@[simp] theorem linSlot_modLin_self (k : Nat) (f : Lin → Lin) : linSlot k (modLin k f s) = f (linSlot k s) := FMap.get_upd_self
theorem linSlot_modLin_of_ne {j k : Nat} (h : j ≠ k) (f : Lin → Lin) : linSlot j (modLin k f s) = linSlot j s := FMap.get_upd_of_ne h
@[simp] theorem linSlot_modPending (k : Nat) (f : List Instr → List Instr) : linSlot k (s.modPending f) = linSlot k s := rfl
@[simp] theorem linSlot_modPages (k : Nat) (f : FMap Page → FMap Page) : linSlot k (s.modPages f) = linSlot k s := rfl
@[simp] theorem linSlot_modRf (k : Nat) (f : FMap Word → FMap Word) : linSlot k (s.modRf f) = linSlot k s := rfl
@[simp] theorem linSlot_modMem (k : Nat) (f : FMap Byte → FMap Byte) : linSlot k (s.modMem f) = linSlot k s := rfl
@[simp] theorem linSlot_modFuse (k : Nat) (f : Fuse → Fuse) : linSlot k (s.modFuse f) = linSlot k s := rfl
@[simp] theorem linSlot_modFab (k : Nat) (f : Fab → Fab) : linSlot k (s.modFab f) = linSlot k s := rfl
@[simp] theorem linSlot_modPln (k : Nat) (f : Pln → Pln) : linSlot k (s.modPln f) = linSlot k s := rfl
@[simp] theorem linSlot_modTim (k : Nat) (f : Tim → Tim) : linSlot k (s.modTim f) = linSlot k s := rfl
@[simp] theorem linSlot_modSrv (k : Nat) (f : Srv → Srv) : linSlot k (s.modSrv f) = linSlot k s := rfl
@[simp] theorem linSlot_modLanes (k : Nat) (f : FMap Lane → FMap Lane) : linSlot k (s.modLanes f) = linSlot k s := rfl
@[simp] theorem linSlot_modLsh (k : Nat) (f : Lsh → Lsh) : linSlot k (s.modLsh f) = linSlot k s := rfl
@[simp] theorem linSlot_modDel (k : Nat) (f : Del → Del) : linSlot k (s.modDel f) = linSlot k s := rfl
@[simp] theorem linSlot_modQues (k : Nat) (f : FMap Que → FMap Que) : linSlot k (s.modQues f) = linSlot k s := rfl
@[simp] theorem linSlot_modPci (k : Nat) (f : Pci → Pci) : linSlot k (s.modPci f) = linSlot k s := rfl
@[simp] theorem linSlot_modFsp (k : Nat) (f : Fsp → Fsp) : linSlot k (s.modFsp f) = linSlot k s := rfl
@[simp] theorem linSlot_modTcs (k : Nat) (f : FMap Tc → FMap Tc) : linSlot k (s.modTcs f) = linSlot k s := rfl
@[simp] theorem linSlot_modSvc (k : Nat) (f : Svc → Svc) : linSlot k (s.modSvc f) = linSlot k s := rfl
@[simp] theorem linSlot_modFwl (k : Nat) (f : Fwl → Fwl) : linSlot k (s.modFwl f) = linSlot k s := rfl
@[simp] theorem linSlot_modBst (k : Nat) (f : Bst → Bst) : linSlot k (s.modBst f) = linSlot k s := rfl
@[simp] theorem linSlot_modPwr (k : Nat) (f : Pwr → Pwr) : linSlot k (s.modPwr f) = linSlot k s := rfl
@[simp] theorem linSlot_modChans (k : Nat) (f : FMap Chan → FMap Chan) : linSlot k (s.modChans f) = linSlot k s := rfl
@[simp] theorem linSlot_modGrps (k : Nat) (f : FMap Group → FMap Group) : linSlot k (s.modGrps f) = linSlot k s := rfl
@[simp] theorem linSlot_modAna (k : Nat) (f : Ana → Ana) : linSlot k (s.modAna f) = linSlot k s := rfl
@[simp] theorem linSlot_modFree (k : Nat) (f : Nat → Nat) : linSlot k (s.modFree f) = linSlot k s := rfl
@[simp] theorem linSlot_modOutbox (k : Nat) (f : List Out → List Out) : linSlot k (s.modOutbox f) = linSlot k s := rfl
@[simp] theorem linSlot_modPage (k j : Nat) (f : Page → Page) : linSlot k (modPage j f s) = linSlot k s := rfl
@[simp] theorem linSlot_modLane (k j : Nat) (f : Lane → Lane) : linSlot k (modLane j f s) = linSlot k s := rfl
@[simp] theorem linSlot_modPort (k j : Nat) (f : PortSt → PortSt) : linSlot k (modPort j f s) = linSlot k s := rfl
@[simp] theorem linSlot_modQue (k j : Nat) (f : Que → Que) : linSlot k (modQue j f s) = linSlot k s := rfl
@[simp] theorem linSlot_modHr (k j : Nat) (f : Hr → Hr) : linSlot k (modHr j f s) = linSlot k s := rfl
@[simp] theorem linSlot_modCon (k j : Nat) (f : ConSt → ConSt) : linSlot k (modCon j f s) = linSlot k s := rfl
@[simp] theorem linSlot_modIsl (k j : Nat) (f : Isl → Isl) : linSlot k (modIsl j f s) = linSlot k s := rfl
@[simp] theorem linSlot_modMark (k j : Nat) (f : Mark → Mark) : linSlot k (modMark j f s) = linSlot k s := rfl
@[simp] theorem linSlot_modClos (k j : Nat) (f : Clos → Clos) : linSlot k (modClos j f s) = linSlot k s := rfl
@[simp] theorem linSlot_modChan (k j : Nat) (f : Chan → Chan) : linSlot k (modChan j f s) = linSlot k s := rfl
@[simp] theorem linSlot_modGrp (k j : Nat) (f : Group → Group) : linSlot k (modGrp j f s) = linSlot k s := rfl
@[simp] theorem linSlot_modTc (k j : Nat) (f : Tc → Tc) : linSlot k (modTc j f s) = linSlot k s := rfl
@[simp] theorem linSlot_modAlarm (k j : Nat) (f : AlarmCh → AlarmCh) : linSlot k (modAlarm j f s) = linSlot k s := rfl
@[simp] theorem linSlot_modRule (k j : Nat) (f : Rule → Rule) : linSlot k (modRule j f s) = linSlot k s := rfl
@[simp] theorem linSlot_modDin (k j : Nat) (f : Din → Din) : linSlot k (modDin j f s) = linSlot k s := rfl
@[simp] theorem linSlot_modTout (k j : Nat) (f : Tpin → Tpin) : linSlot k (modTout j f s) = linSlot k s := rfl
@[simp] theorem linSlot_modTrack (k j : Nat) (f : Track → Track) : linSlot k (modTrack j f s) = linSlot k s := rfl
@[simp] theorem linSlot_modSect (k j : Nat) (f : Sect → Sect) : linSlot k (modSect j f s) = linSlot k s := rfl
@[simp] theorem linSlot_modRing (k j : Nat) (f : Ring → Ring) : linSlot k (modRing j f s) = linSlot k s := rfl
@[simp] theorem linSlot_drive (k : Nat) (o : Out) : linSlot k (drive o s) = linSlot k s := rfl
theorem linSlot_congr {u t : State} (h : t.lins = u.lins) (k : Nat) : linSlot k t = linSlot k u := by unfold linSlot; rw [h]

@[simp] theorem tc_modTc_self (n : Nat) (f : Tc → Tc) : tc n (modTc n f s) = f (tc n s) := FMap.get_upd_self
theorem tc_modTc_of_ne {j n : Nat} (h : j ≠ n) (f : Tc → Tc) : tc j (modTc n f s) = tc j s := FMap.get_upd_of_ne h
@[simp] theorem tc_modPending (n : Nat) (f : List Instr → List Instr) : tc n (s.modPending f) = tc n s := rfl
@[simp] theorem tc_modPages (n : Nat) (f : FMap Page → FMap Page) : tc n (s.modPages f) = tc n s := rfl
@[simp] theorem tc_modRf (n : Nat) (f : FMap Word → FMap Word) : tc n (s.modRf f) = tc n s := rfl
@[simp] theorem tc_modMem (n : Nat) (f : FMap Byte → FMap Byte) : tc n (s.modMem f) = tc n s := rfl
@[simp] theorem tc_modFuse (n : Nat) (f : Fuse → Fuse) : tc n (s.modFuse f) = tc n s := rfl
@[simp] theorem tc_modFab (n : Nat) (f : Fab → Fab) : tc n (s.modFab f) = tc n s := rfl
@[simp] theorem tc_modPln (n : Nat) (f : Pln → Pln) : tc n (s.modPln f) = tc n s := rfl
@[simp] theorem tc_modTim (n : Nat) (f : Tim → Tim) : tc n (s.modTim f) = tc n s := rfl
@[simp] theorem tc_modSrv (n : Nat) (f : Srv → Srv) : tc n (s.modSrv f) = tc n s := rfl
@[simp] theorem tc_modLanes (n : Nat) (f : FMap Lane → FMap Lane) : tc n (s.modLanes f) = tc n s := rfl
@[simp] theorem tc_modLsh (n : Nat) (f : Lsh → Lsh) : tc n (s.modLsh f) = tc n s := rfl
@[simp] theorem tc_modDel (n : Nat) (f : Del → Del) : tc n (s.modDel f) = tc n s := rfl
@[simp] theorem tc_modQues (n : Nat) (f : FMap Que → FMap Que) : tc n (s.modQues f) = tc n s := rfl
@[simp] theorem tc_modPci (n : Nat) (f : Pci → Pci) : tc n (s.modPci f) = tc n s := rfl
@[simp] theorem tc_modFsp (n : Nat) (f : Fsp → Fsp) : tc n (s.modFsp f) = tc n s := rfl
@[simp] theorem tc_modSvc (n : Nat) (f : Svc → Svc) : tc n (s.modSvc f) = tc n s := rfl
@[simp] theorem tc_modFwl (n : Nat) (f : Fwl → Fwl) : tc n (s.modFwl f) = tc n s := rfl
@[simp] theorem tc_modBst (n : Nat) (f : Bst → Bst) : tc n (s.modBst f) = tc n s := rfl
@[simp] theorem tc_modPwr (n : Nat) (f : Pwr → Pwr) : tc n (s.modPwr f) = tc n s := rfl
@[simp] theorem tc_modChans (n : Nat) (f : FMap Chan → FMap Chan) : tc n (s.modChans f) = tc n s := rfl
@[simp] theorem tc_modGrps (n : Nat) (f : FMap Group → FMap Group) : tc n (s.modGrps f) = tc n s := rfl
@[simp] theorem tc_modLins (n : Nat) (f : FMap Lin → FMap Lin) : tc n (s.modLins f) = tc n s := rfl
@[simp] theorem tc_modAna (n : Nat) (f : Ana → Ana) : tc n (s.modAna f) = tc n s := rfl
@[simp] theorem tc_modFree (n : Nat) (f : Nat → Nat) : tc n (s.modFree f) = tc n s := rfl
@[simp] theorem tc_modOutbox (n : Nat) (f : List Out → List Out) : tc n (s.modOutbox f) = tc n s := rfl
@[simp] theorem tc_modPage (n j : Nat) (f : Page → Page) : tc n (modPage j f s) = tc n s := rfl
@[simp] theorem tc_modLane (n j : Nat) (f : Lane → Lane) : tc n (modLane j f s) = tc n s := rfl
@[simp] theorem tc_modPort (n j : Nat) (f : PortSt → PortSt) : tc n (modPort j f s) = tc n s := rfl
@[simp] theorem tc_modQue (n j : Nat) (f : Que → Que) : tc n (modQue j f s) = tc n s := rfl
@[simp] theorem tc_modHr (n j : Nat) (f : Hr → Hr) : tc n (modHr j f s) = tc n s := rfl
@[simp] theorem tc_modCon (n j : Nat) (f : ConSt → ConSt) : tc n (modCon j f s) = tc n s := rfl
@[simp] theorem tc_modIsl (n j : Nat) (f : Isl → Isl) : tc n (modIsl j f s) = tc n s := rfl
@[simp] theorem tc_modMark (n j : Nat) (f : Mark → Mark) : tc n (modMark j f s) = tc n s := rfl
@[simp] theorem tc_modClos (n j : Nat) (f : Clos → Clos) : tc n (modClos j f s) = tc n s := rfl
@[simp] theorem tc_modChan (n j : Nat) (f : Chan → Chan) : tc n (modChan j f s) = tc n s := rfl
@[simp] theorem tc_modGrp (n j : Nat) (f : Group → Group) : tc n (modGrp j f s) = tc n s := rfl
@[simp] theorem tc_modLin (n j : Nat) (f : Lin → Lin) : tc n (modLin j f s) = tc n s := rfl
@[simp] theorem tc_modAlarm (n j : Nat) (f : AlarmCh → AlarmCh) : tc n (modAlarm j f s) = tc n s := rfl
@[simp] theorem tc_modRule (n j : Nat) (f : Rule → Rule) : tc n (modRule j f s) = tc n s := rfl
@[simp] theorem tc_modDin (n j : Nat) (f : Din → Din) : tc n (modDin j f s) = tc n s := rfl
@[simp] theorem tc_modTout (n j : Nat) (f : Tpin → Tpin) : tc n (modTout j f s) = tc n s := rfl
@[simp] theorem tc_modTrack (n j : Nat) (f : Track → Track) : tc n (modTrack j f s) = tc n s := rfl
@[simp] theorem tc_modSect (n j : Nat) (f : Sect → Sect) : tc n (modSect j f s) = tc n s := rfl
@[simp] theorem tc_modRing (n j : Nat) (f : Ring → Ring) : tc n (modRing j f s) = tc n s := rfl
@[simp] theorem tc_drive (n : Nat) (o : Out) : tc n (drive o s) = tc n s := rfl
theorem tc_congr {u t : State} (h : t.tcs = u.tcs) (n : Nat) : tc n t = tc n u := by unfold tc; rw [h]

What the task requires: Check every line above for the string "modPort" and copy those that have it.

Answer to this task:
@[simp] theorem linSlot_modPort (k j : Nat) (f : PortSt → PortSt) : linSlot k (modPort j f s) = linSlot k s := rfl
@[simp] theorem tc_modPort (n j : Nat) (f : PortSt → PortSt) : tc n (modPort j f s) = tc n s := rfl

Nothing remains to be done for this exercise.